The concept of the artistic ancestor is actually indirectly addressed by Moore himself in Sacré Bleu. Near the end of the story he mentions one the main characters, Toulouse Lautrec, meeting with Oscar Wilde with whom he shares the wild story of The Colorman, and the creature’s ability to keep himself young through the power of magical paintings. In Moore’s story this is where Wilde got the idea for one of his most famous works, The Picture of Dorian Gray, a novel about an aristocrat that remains forever young while a portrait of himself that he keeps locked away shows him slowly aging. Originally published in 1891, Wilde’s story of course would have been the one that influenced Moore rather than the other way around. It’s an intriguing example of the fluidity of ideas throughout time within the very book that caused me to doubt the originality of my own story.

“Art is theft” reads a Pablo Picasso quotation in Kleon’s book. The trick, it seems to me, is raising the bar on what could be a simple smash and grab crime. How do you avoid the brutal directness of plagiarism, a mugging of someone’s idea, and transform it into something more akin to the elegant elaboration of a Thomas Crown Affair-style heist? The answer lies in the execution. All ideas have lineages.
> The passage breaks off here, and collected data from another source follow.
theorem getBits_keeps (F : Reading R) (n : Nat) : Keeps R (getBits n) := by
  have C := F.toComposes
  refine keeps_bind C (keeps_get C) fun s => keeps_ite (fun _ => ?_) fun _ => getBitsShort_keeps F n
  exact keeps_bind C (getBitsShort_keeps F _) fun _ => keeps_bind C (getBitsShort_keeps F _) fun _ => keeps_pure C _

theorem getFlag_keeps (F : Reading R) : Keeps R getFlag :=
  keeps_bind F.toComposes (getBits_keeps F 1) fun _ => keeps_pure F.toComposes _

theorem lookAhead_keeps (F : Reading R) : Keeps R lookAhead :=
  keeps_bind F.toComposes (refill_keeps F 32 5) fun _ =>
    keeps_bind F.toComposes (keeps_get F.toComposes) fun _ => keeps_pure F.toComposes _

theorem decodeScalar_keeps (F : Reading R) (b : Nat) : Keeps R (decodeScalar b) := by
  have C := F.toComposes
  refine keeps_bind C (keeps_get C) fun s => keeps_ite (fun _ => keeps_pure C _) fun _ => ?_
  refine keeps_bind C (lookAhead_keeps F) fun avail => keeps_bind C (keeps_get C) fun t => ?_
  cases findEntry t.rd avail (s.tab.codebook b).lengths (s.tab.codebook b).codewords 0 with
  | none => exact keeps_bind C (note_keeps F _) fun _ => keeps_pure C _
  | some p =>
    obtain ⟨e, len⟩ := p
    refine keeps_ite (fun _ => keeps_bind C (setReader_keeps F _) fun _ => keeps_pure C _) fun _ => ?_
    exact keeps_bind C (setReader_keeps F _) fun _ => keeps_pure C _

/-! ### What reading leaves alone -/

/-- The machine with what reading can change taken out. -/
def readView (s : State) : State :=
  { s with
    rd := BitReader.reset, cur := PageCursor.reset
    src := { s.src with pos := 0, eof := false, pageStart := 0 }
    ctl := { s.ctl with error := 0 } }

theorem readView_moving : Moving (Same readView) where
  toComposes := same_composes readView
  hitEnd _ _ := rfl
  advance _ _ := rfl
  mark _ := rfl
  reader _ _ := rfl
  take _ := rfl
  which _ := rfl
  ended _ := rfl
  opened _ := rfl
  byteTaken _ := rfl
  latch _ _ _ _ _ := rfl
  latchPart _ _ _ _ _ := rfl
  noted _ _ := rfl
  moveEnd _ := rfl
  move _ _ _ := rfl

theorem readView_reading : Reading (Same readView) := readView_moving.toReading

end Sys2Proof.Machine
end

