/-- Reading plain fields of one width. -/
theorem parses_fields {n : Nat} (hn : n ≤ 32) (xs : List Nat) (h : ∀ x ∈ xs, x < 2 ^ n) :
    Parses (readMany (setupBits n) xs.length) t t (xs.flatMap (fieldBits n)) xs := by
  have := parses_readMany (t := t) (one := setupBits n) (fieldBits n) id xs fun x hx => parses_setupBits (h x hx) hn
  rwa [List.map_id] at this

/-- The X values of the partitions, taken from one list (30_encoding.md R167). -/
theorem parses_floorXs {rangebits : Nat} (hr : rangebits ≤ 32) (classes : List FloorClass) : ∀ (l xs : List Nat),
    xs.length = (l.map fun c => (classes.getD c ⟨0, 0, 0, []⟩).dim).sum → (∀ x ∈ xs, x < 2 ^ rangebits) →
    Parses (floorXs rangebits classes l) t t (xs.flatMap (fieldBits rangebits)) xs
  | [], xs, hl, _ => by
    have : xs = [] := List.length_eq_zero_iff.1 (by simpa using hl)
    rw [this]
    exact parses_pure _
  | c :: l, xs, hl, hx => by
    have hd : (classes.getD c ⟨0, 0, 0, []⟩).dim ≤ xs.length := by
      rw [List.map_cons, List.sum_cons] at hl
      omega
    generalize hdim : (classes.getD c ⟨0, 0, 0, []⟩).dim = d at *
    have h1 := parses_fields (t := t) hr (xs.take d) fun x hx' => hx x (List.mem_of_mem_take hx')
    have h2 := parses_floorXs hr classes l (xs.drop d)
      (by rw [List.length_drop, hl, List.map_cons, List.sum_cons, hdim]; omega)
      fun x hx' => hx x (List.mem_of_mem_drop hx')
    rw [List.length_take, Nat.min_eq_left hd] at h1
    have h3 : Parses (floorXs rangebits classes (c :: l)) t t ((xs.take d).flatMap (fieldBits rangebits)
        ++ (xs.drop d).flatMap (fieldBits rangebits)) (xs.take d ++ xs.drop d) := by
      refine parses_bind (a := xs.take d) ?_ (parses_bind_nil h2 (parses_pure _))
      rw [hdim]
      exact h1
    rw [← List.flatMap_append, List.take_append_drop] at h3
    exact h3

theorem parses_floor1Setup {f : FloorFields} (h : f.Legal t.codebooks.length) :
    Parses floor1Setup t { t with floors := t.floors ++ [f.entry] } f.encode () := by
  refine parses_bind (parses_setupBits h.partitions (by omega)) ?_
  refine parses_bind (parses_fields (by omega) _ h.classNumbers) ?_
  have hc := parses_readMany (t := t) ClassFields.encode ClassFields.entry f.classes fun c hc => parses_floorClass (h.classes c hc)
  rw [h.classCount] at hc
  refine parses_bind hc ?_
  refine parses_bind (parses_setupBits h.widths.1 (by omega)) ?_
  have hr := h.widths.2
  refine parses_bind (parses_setupBits hr (by omega)) ?_
  refine parses_bind_nil (parses_floorXs (by omega) _ _ f.xs h.xCount h.xValues) ?_
  exact parses_nil_bind (parses_check _ h.distinct) (parses_setTables _)

/-! ### Residues -/

theorem parses_cascade {f : CascadeFields} (h : f.Legal) : Parses residueCascade t t f.encode f.value := by
  refine parses_bind (parses_setupBits h.1 (by omega)) (parses_bind (parses_setupFlag _) ?_)
  cases hh : f.high with
  | none =>
    refine parses_nil_bind (parses_readIf_false _ rfl) ?_
    rw [CascadeFields.value, hh]
    exact parses_pure _
  | some v =>
    refine parses_bind_nil (parses_readIf_true _ rfl (parses_setupBits (h.2 v hh) (by omega))) ?_
    rw [CascadeFields.value, hh]
    exact parses_pure _

/-- The bits of one book field. -/
def bookBits (b : Option Nat) : List Bool := match b with | some v => fieldBits 8 v | none => []

/-- The book number of a field. -/
def bookNumber (b : Option Nat) : Int := match b with | some v => (v : Int) | none => -1

theorem parses_residueBook {cascade pass : Nat} {b : Option Nat} (hs : b.isSome = cascade.testBit pass)
    (hv : ∀ v, b = some v → v < 2 ^ 8 ∧ v < t.codebooks.length) :
    Parses (residueBook cascade pass) t t (bookBits b) (bookNumber b) := by
  unfold residueBook
  rw [← hs]
  cases b with
  | none => exact parses_pure _
  | some v =>
    refine parses_bind_nil (parses_setupBits (hv v rfl).1 (by omega)) (parses_get_bind fun s ht => ?_)
    exact parses_nil_bind (parses_check _ (by rw [ht]; simpa using (hv v rfl).2)) (parses_pure _)

theorem parses_classBooks {cascade : Nat} : ∀ (passes : List Nat) (bs : List (Option Nat)),
    bs.map Option.isSome = passes.map cascade.testBit →
    (∀ v, some v ∈ bs → v < 2 ^ 8 ∧ v < t.codebooks.length) →
    Parses (residueClassBooks cascade passes) t t (bs.flatMap bookBits) (bs.map bookNumber)
  | [], [], _, _ => parses_pure _
  | [], b :: bs, h, _ => by simp at h
  | p :: ps, [], h, _ => by simp at h
  | p :: ps, b :: bs, h, hv => by
    rw [List.map_cons, List.map_cons, List.cons.injEq] at h
    refine parses_bind (parses_residueBook h.1 fun v hb => hv v (hb ▸ List.mem_cons_self ..)) ?_
    exact parses_bind_nil (parses_classBooks ps bs h.2 fun v hb => hv v (List.mem_cons_of_mem _ hb)) (parses_pure _)

theorem parses_residueBooks : ∀ (cs : List CascadeFields) (books : List (List (Option Nat))),
    books.length = cs.length →
    (∀ p ∈ cs.zip books, p.2.map Option.isSome = (List.range 8).map p.1.value.testBit) →
    (∀ bs ∈ books, ∀ v, some v ∈ bs → v < 2 ^ 8 ∧ v < t.codebooks.length) →
    Parses (residueBooks (cs.map CascadeFields.value)) t t (books.flatMap fun bs => bs.flatMap bookBits)
      (books.map fun bs => bs.map bookNumber)
  | [], [], _, _, _ => parses_pure _
  | [], b :: bs, h, _, _ => by simp at h
  | c :: cs, [], h, _, _ => by simp at h
  | c :: cs, b :: bs, h, hm, hv => by
    refine parses_bind (parses_classBooks _ b (hm (c, b) (List.mem_cons_self ..)) fun v hb => hv b (List.mem_cons_self ..) v hb) ?_
    exact parses_bind_nil (parses_residueBooks cs bs (by simpa using h) (fun p hp => hm p (List.mem_cons_of_mem _ hp))
      fun x hx => hv x (List.mem_cons_of_mem _ hx)) (parses_pure _)

theorem parses_residueSetup {f : ResidueFields} (ty : ResidueType) (h : f.Legal t.codebooks.length) :
    Parses (residueSetupAs ty) t { t with residues := t.residues ++ [f.entry ty (t.codebook f.classbook)] } f.encode () := by
  obtain ⟨w1, w2, w3, w4, w5⟩ := h.widths
  refine parses_bind (parses_setupBits w1 (by omega)) (parses_bind (parses_setupBits w2 (by omega)) ?_)
  refine parses_nil_bind (parses_check _ (by simpa using h.order)) ?_
  refine parses_bind (parses_setupBits w3 (by omega)) (parses_bind (parses_setupBits w4 (by omega)) ?_)
  refine parses_bind (parses_setupBits w5 (by omega)) (parses_get_bind fun s hs => ?_)
  refine parses_nil_bind (parses_check _ (by rw [hs]; simpa using h.classbook)) ?_
  have hc := parses_readMany (t := t) CascadeFields.encode CascadeFields.value f.cascades fun c hc => parses_cascade (h.cascades c hc)
  rw [h.cascadeCount] at hc
  refine parses_bind hc (parses_bind_nil (parses_residueBooks f.cascades f.books (h.bookCount.trans h.cascadeCount.symm) h.books
    h.bookValues) ?_)
  have := parses_setTables (t := t) fun t =>
    { t with
      residues := t.residues ++
        [{ type := ty, first := f.first, last := f.last, partSize := f.partSize + 1
           classifications := f.classifications + 1, classbook := f.classbook
           books := f.books.map fun bs => bs.map bookNumber
           classdata := (List.range (s.tab.codebook f.classbook).entries).map
             (classDigits (f.classifications + 1) (s.tab.codebook f.classbook).dimensions) }] }
  rw [hs] at this
  rw [hs]
  exact this

/-! ### Mappings and modes -/

theorem ilog_le {v n : Nat} (h : v < 2 ^ n) : ilog v ≤ n := by
  unfold ilog
  split
  · omega
  · next hz => exact (Nat.log2_lt hz).2 h

theorem lt_ilog (v : Nat) : v < 2 ^ ilog v := by
  unfold ilog
  split
  · next hz => simp [hz]
  · exact Nat.lt_log2_self

theorem parses_coupling {channels : Nat} (hc : channels ≤ 256) {p : Nat × Nat}
    (h : p.1 < channels ∧ p.2 < channels ∧ p.1 ≠ p.2) :
    Parses (couplingStep channels) t t (fieldBits (ilog (channels - 1)) p.1 ++ fieldBits (ilog (channels - 1)) p.2) p := by
  have hl := lt_ilog (channels - 1)
  have hw : ilog (channels - 1) ≤ 32 := (ilog_le (n := 8) (by omega)).trans (by omega)
  refine parses_bind (parses_setupBits (by omega) hw) (parses_bind_nil (parses_setupBits (by omega) hw) ?_)
  exact parses_nil_bind (parses_check _ (by simp [h.1, h.2.1, h.2.2])) (parses_pure _)

theorem parses_mux {submaps v : Nat} (hv : v < 2 ^ 4) (h : v < submaps) : Parses (muxEntry submaps) t t (fieldBits 4 v) v :=
  parses_bind_nil (parses_setupBits hv (by omega)) (parses_nil_bind (parses_check _ (by simpa using h)) (parses_pure _))

theorem parses_submap {p : Nat × Nat × Nat} (h : p.1 < 2 ^ 8 ∧ p.2.1 < 2 ^ 8 ∧ p.2.2 < 2 ^ 8 ∧ p.2.1 < t.floors.length ∧
    p.2.2 < t.residues.length) :
    Parses submapEntry t t (fieldBits 8 p.1 ++ (fieldBits 8 p.2.1 ++ fieldBits 8 p.2.2)) p.2 := by
  refine parses_bind (parses_setupBits h.1 (by omega)) (parses_bind (parses_setupBits h.2.1 (by omega)) ?_)
  refine parses_get_bind fun s hs => parses_nil_bind (parses_check _ (by rw [hs]; simpa using h.2.2.2.1)) ?_
  refine parses_bind_nil (parses_setupBits h.2.2.1 (by omega)) ?_
  exact parses_nil_bind (parses_check _ (by rw [hs]; simpa using h.2.2.2.2)) (parses_pure _)

theorem parses_mapping0Setup {f : MappingFields} (hch : t.channels ≤ 256) (h : f.Legal t) :
    Parses mapping0Setup t { t with mappings := t.mappings ++ [f.entry t.channels] } (f.encode t.channels) () := by
  refine parses_get_bind fun s hs => ?_
  rw [hs]
  refine parses_bind (parses_setupFlag f.several.isSome) ?_
  have several : Parses (readIf f.several.isSome (biased 4) 1) t t
      (match f.several with | some v => fieldBits 4 v | none => []) f.submapCount := by
    unfold MappingFields.submapCount
    cases hv : f.several with
    | none => exact parses_readIf_false _ rfl
    | some v => exact parses_readIf_true _ rfl (parses_biased (h.several v hv) (by omega))
  refine parses_bind several (parses_bind (parses_setupFlag f.coupling.isSome) ?_)
  have coupled : Parses (readIf f.coupling.isSome (biased 8) 0) t t
      (match f.coupling with | some l => fieldBits 8 (l.length - 1) | none => []) f.steps.length := by
    unfold MappingFields.steps
    cases hv : f.coupling with
    | none => exact parses_readIf_false _ rfl
    | some l => exact parses_readIf_true _ rfl (parses_count (h.stepCount l hv) (by omega))
  refine parses_bind coupled (parses_nil_bind (parses_check _ (by simpa using h.stepRange)) ?_)
  have steps := parses_readMany (t := t) (one := couplingStep t.channels) (γ := Nat × Nat)
    (fun p => fieldBits (ilog (t.channels - 1)) p.1 ++ fieldBits (ilog (t.channels - 1)) p.2) id f.steps
    fun p hp => parses_coupling hch (h.steps p hp)
  rw [List.map_id] at steps
  refine parses_bind steps (parses_bind (parses_setupBits (by omega) (by omega)) ?_)
  refine parses_nil_bind (parses_check _ rfl) ?_
  have count16 : f.submapCount ≤ 16 := by
    unfold MappingFields.submapCount
    cases hv : f.several with
    | none => simp
    | some v =>
      have := h.several v hv
      simp only
      omega
  have mux : Parses (readIf (decide (1 < f.submapCount)) (readMany (muxEntry f.submapCount) t.channels)
      (List.replicate t.channels 0)) t t (f.mux.flatMap (fieldBits 4))
      (if 1 < f.submapCount then f.mux else List.replicate t.channels 0) := by
    have hl := h.muxCount
    by_cases hs : 1 < f.submapCount
    · rw [if_pos hs] at hl ⊢
      have hm := parses_readMany (t := t) (one := muxEntry f.submapCount) (fieldBits 4) id f.mux
        fun v hv => parses_mux (by have := h.mux v hv; omega) (h.mux v hv)
      rw [List.map_id, hl] at hm
      exact parses_readIf_true _ (by simpa using hs) hm
    · rw [if_neg hs] at hl ⊢
      rw [List.length_eq_zero_iff.1 hl]
      exact parses_readIf_false _ (by simpa using hs)
  refine parses_bind mux ?_
  have subs := parses_readMany (t := t) (one := submapEntry) (γ := Nat × Nat × Nat)
    (fun p => fieldBits 8 p.1 ++ (fieldBits 8 p.2.1 ++ fieldBits 8 p.2.2)) Prod.snd f.submaps
    fun p hp => parses_submap (h.submaps p hp)
  rw [h.submapCount] at subs
  refine parses_bind_nil subs ?_
  have last := parses_setTables (t := t) fun u =>
    { u with mappings := u.mappings ++ [⟨f.submapCount, f.steps, if 1 < f.submapCount then f.mux else
      List.replicate t.channels 0, (f.submaps.map Prod.snd).map Prod.fst, (f.submaps.map Prod.snd).map Prod.snd⟩] }
  rw [List.map_map, List.map_map] at last
  rw [List.map_map, List.map_map]
  exact last

theorem parses_modeSetup {f : ModeFields} (h : f.mapping < 2 ^ 8 ∧ f.mapping < t.mappings.length) :
    Parses modeSetup t { t with modes := t.modes ++ [⟨f.long, f.mapping⟩] } f.encode () := by
  refine parses_bind (parses_setupFlag _) (parses_bind (parses_setupBits (by omega) (by omega)) ?_)
  refine parses_nil_bind (parses_check _ rfl) (parses_bind (parses_setupBits (by omega) (by omega)) ?_)
  refine parses_nil_bind (parses_check _ rfl) (parses_bind_nil (parses_setupBits h.1 (by omega)) ?_)
  refine parses_get_bind fun s hs => parses_nil_bind (parses_check _ (by rw [hs]; simpa using h.2)) ?_
  exact parses_setTables _

/-! ### Codebooks -/

theorem parses_unordered (sparse : Bool) {l : Option Nat} (h : ∀ len, l = some len → 1 ≤ len ∧ len ≤ 31)
    (hs : sparse = false → l ≠ none) : Parses (unorderedLength sparse) t t (lengthBits sparse l) l := by
  have present : Parses (readIf sparse setupFlag true) t t (if sparse then [l.isSome] else []) l.isSome := by
    cases sparse with
    | true => exact parses_readIf_true _ rfl (parses_setupFlag _)
    | false =>
      have : l.isSome = true := by
        cases l with
        | none => exact (hs rfl rfl).elim
        | some _ => rfl
      rw [this]
      exact parses_readIf_false _ rfl
  refine parses_bind present ?_
  cases l with
  | none => exact parses_pure _
  | some len =>
    obtain ⟨h1, h2⟩ := h len rfl
    refine parses_bind_nil (parses_setupBits (v := len - 1) (by omega) (by omega)) ?_
    rw [Nat.sub_add_cancel h1]
    exact parses_nil_bind (parses_check _ (by simp; omega)) (parses_pure _)
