theorem parses_setupTables {f : SetupFields} (hb : t.Bare) (hch : t.channels ≤ 256) (h : f.Legal t) :
    Parses setupTables t (f.tables t) (f.encode t.channels) () := by
  have c1 := parses_countedTable (t := t) (one := codebookSetup) (width := 8) (by omega) CodebookFields.encode
    (fun t x => { t with codebooks := t.codebooks ++ [x.entry] }) (fun _ => True) f.codebooks h.codebookCount trivial
    fun x hx t _ => ⟨parses_codebookSetup (h.codebooks x hx), trivial⟩
  rw [foldl_codebooks_nil] at c1
  swap; exact hb.codebooks
  refine parses_bind c1 ?_
  have c2 := parses_countedTable (one := timePlaceholder) (width := 6)
    (t := { t with codebooks := f.codebooks.map CodebookFields.entry }) (by omega) (fun _ : Unit => fieldBits 16 0)
    (fun t _ => t) (fun _ => True) (List.replicate f.times ()) (by rw [List.length_replicate]; exact h.times) trivial
    fun x _ t _ => ⟨parses_timePlaceholder, trivial⟩
  rw [foldl_same, List.length_replicate] at c2
  have hrep : (List.replicate f.times ()).flatMap (fun _ => fieldBits 16 0) = (List.replicate f.times (fieldBits 16 0)).flatten := by
    rw [List.flatMap_def, List.map_replicate]
  rw [hrep] at c2
  refine parses_bind c2 ?_
  have c3 := parses_countedTable (one := floorSetup) (width := 6)
    (t := { t with codebooks := f.codebooks.map CodebookFields.entry }) (by omega)
    (fun x : FloorFields => fieldBits 16 1 ++ x.encode) (fun t x => { t with floors := t.floors ++ [x.entry] })
    (fun u => u.codebooks.length = f.codebooks.length) f.floors h.floorCount (by simp)
    fun x hx u hu => ⟨parses_bind (parses_setupBits (by omega) (by omega)) (parses_floor1Setup (by rw [hu]; exact h.floors x hx)), hu⟩
  rw [foldl_floors_nil] at c3
  swap; exact hb.floors
  refine parses_bind c3 ?_
  have c4 := parses_countedTable (one := residueSetup) (width := 6)
    (t := { t with codebooks := f.codebooks.map CodebookFields.entry, floors := f.floors.map FloorFields.entry }) (by omega)
    (fun r : ResidueType × ResidueFields => fieldBits 16 r.1.code ++ r.2.encode)
    (fun u r => { u with residues := u.residues ++ [r.2.entry r.1
      ((f.codebooks.map CodebookFields.entry).getD r.2.classbook ⟨0, 0, [], .none, 0, 0, 0, false, 0, [], []⟩)] })
    (fun u => u.codebooks = f.codebooks.map CodebookFields.entry) f.residues h.residueCount rfl
    fun x hx u hu => ⟨parses_bind (parses_setupBits (residueType_code_lt _) (by omega)) (by
      rw [residueField_run, ← hu]
      exact parses_residueSetup _ (by rw [hu, List.length_map]; exact h.residues x hx)), hu⟩
  rw [foldl_residues_nil] at c4
  swap; exact hb.residues
  refine parses_bind c4 ?_
  have c5 := parses_countedTable (one := mappingSetup) (width := 6)
    (t := { t with
      codebooks := f.codebooks.map CodebookFields.entry, floors := f.floors.map FloorFields.entry
      residues := f.residues.map fun r => r.2.entry r.1
        ((f.codebooks.map CodebookFields.entry).getD r.2.classbook ⟨0, 0, [], .none, 0, 0, 0, false, 0, [], []⟩) })
    (by omega) (fun m : MappingFields => fieldBits 16 0 ++ m.encode t.channels)
    (fun u m => { u with mappings := u.mappings ++ [m.entry t.channels] })
    (fun u => u.channels = t.channels ∧ u.floors.length = f.floors.length ∧ u.residues.length = f.residues.length) f.mappings
    h.mappingCount ⟨rfl, by simp, by simp⟩
    fun x hx u hu => ⟨parses_bind (parses_setupBits (by omega) (by omega)) (by
      have hl : x.Legal u := mappingLegal_congr (h.mappings x hx) hu.1 (by rw [hu.2.1]; simp [SetupFields.tables])
        (by rw [hu.2.2]; simp [SetupFields.tables])
      rw [← hu.1]
      exact parses_mapping0Setup (by rw [hu.1]; exact hch) hl), hu⟩
  rw [foldl_mappings_nil] at c5
  swap; exact hb.mappings
  refine parses_bind c5 ?_
  have c6 := parses_countedTable (one := modeSetup) (width := 6)
    (t := { t with
      codebooks := f.codebooks.map CodebookFields.entry, floors := f.floors.map FloorFields.entry
      residues := f.residues.map fun r => r.2.entry r.1
        ((f.codebooks.map CodebookFields.entry).getD r.2.classbook ⟨0, 0, [], .none, 0, 0, 0, false, 0, [], []⟩)
      mappings := f.mappings.map fun m => m.entry t.channels })
    (by omega) ModeFields.encode
    (fun u m => { u with modes := u.modes ++ [⟨m.long, m.mapping⟩] }) (fun u => u.mappings.length = f.mappings.length) f.modes
    h.modeCount (by simp)
    fun x hx u hu => ⟨parses_modeSetup (by rw [hu]; exact h.modes x hx), hu⟩
  rw [foldl_modes_nil] at c6
  swap; exact hb.modes
  refine parses_bind c6 ?_
  have c7 := parses_setupBits (t := f.tables t) (n := 1) (v := f.framing.toNat) (Bool.toNat_lt _) (by omega)
  rw [fieldBits_one] at c7
  exact parses_bind_nil c7 (parses_pure _)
It’s the responsibility of the artist to pay tribute to these, not by replicating more of the same, but by using the artistic building blocks, passed down through the generations, to fashion something new, to give birth to the next great work in a family tree of interconnected creativity.

Image credit: FRANK151

2 Responses

  1. Shannon Ezer says:

    Hi! my name is Shannon, I am a third year musical theatre student who is in the process of creating their own show. The photo at the top of your page is absolutely amazing and I was wondering if I could use it in the poster that I am creating.
    best,
    Shannon

    1. Garen Glazier says:

      Hi Shannon – sorry for my late response. I would love to give you permission, but if you scroll down to the end of my post you’ll see in the image credit link that I found it on a different website. I clicked through out of curiosity and it looks like the particular page I found it on is gone now, but you might want to contact them if you are still in need of the image. Thank you!